Once the line containing "(st.setApu v).ppu = st.ppu := rfl" is found in the entries below, reproduce it and every line after it, stopping at and including the line containing "(st.setPads v).x = st.x := rfl"; reproduce nothing else, and keep each line exact.

(Collected data)
★ ★ ★ ★ ★ ★ ★

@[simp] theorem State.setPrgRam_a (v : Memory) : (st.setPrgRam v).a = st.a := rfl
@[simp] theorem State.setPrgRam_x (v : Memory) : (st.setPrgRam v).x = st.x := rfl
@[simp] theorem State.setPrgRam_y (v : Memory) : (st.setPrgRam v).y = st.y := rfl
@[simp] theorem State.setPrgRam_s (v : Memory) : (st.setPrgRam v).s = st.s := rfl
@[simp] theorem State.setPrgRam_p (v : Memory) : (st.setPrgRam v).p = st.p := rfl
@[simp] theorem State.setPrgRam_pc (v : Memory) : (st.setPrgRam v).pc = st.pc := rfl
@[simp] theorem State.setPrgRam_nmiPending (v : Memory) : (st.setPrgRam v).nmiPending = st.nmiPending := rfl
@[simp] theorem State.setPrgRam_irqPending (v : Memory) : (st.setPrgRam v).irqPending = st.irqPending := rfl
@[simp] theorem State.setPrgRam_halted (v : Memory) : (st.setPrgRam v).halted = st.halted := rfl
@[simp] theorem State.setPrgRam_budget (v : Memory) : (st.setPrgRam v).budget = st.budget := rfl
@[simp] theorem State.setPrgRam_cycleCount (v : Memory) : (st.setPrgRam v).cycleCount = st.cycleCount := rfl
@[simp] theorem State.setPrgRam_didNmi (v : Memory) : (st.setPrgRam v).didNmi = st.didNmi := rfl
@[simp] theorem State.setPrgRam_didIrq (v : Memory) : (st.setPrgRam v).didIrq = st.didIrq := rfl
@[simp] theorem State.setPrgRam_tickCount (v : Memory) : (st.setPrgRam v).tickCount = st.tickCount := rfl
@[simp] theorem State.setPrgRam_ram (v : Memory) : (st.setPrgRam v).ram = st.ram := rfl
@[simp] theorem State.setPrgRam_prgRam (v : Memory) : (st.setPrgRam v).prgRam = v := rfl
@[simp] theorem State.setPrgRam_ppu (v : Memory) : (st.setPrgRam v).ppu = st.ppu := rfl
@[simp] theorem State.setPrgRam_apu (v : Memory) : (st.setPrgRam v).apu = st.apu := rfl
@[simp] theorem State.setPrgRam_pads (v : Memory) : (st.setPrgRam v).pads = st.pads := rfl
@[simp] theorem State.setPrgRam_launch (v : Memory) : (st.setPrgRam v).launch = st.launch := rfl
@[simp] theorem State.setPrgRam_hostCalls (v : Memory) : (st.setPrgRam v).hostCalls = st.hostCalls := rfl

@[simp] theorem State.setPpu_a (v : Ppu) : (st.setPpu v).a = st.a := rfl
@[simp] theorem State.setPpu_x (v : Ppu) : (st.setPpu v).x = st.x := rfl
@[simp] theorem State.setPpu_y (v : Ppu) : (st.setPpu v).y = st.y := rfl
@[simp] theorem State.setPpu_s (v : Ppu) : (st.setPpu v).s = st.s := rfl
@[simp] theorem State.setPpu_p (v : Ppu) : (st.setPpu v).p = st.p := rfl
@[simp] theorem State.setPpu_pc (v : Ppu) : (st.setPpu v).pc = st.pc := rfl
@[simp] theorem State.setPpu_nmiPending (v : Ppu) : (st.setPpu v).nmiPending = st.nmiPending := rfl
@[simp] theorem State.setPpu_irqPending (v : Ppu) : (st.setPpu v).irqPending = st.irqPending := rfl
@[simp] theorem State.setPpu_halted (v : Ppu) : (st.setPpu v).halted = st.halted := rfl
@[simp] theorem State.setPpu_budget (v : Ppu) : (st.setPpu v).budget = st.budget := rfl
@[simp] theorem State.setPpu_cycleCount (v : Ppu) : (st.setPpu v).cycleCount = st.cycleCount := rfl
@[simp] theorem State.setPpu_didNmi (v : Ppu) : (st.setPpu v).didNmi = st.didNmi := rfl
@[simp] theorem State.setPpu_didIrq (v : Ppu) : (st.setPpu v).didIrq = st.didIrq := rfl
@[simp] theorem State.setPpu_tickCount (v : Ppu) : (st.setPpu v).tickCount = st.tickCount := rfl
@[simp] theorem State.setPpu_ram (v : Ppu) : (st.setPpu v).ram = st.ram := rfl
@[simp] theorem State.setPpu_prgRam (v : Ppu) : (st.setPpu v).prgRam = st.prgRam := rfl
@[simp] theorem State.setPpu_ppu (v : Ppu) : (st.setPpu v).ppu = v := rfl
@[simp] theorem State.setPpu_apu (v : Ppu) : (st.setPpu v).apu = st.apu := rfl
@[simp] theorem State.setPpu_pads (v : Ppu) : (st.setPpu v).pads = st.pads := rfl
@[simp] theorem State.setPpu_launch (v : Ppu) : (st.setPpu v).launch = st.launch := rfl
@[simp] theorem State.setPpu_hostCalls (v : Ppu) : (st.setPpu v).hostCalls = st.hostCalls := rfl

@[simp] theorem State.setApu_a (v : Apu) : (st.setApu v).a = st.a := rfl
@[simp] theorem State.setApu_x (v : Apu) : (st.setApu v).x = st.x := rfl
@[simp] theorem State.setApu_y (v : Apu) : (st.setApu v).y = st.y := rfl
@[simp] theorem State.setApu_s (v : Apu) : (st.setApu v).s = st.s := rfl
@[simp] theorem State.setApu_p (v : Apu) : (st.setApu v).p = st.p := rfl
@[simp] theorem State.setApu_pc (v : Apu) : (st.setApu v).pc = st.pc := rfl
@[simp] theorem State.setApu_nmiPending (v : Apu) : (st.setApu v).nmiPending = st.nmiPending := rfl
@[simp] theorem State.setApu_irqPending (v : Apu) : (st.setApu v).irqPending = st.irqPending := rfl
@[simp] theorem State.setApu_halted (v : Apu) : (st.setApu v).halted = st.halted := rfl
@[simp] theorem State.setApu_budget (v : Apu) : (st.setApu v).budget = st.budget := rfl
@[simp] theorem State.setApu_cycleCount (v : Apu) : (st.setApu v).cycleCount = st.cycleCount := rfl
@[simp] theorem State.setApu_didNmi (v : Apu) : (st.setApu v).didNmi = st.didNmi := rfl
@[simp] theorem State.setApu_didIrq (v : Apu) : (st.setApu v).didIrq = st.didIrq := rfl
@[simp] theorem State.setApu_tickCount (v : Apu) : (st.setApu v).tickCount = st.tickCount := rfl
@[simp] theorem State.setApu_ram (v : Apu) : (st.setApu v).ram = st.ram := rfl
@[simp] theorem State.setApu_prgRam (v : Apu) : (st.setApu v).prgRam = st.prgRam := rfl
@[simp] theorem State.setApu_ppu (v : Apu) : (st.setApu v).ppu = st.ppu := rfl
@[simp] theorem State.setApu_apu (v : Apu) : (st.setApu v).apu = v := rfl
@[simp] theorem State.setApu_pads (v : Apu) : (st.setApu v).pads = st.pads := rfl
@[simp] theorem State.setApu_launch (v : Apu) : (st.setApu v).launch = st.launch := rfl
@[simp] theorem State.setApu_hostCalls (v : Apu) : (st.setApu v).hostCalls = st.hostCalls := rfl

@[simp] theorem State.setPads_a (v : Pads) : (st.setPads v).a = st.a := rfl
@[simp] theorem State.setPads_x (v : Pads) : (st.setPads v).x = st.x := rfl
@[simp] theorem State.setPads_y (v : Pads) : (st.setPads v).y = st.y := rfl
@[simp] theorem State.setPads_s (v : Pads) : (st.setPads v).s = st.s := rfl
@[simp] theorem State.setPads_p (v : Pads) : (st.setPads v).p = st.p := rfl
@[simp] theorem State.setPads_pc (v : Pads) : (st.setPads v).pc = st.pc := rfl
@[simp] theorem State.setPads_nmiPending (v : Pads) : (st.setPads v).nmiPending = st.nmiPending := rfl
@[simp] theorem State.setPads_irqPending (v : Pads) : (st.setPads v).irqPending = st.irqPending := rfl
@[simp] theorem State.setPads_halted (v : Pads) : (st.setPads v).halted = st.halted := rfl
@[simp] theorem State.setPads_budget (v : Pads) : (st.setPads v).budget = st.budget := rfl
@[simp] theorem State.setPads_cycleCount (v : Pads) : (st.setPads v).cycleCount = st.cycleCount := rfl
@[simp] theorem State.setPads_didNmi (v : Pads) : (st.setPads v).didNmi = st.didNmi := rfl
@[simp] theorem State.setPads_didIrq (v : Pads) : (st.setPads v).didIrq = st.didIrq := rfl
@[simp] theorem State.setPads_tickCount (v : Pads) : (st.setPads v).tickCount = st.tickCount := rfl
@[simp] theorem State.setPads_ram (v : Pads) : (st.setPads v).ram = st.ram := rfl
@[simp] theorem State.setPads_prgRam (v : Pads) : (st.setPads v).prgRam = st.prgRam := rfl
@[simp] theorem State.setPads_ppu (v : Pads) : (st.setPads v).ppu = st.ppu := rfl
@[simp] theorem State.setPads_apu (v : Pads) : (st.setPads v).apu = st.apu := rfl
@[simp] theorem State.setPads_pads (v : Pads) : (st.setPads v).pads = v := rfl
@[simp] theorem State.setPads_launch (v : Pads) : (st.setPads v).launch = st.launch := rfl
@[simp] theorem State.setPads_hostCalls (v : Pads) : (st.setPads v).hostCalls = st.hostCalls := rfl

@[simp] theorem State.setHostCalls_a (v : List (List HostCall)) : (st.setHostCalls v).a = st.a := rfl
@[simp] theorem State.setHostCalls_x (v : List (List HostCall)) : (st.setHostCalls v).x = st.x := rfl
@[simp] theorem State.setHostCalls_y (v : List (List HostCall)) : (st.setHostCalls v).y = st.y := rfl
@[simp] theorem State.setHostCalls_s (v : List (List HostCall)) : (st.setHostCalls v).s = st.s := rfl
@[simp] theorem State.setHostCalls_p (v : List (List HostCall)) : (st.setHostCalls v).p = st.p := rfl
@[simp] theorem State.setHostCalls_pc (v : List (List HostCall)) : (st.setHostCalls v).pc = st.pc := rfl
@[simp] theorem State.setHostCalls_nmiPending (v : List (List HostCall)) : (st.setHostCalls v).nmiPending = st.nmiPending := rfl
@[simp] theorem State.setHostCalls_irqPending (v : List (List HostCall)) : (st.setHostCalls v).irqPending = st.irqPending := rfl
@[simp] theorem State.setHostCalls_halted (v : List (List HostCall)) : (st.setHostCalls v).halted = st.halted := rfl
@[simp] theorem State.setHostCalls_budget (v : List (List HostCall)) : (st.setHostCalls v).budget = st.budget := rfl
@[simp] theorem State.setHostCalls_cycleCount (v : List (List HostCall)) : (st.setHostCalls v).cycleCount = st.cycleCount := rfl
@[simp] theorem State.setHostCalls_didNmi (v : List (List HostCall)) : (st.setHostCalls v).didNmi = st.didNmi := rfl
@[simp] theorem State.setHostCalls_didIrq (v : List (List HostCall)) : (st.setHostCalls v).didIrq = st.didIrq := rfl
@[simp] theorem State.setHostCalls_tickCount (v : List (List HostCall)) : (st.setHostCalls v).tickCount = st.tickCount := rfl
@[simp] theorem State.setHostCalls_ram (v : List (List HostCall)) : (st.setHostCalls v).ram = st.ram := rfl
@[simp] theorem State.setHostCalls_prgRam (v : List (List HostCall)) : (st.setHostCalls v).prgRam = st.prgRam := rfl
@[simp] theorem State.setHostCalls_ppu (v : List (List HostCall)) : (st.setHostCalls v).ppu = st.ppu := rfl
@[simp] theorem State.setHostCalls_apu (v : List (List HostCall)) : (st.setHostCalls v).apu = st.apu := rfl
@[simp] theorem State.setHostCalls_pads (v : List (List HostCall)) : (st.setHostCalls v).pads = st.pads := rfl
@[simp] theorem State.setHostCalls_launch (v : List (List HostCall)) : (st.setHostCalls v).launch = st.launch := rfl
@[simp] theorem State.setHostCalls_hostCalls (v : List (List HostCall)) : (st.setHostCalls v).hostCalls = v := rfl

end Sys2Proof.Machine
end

★ ★ ★ ★ ★ ★ ★

= COMPLETED EXERCISE =
@[simp] theorem State.setApu_ppu (v : Apu) : (st.setApu v).ppu = st.ppu := rfl
@[simp] theorem State.setApu_apu (v : Apu) : (st.setApu v).apu = v := rfl
@[simp] theorem State.setApu_pads (v : Apu) : (st.setApu v).pads = st.pads := rfl
@[simp] theorem State.setApu_launch (v : Apu) : (st.setApu v).launch = st.launch := rfl
@[simp] theorem State.setApu_hostCalls (v : Apu) : (st.setApu v).hostCalls = st.hostCalls := rfl

@[simp] theorem State.setPads_a (v : Pads) : (st.setPads v).a = st.a := rfl
@[simp] theorem State.setPads_x (v : Pads) : (st.setPads v).x = st.x := rfl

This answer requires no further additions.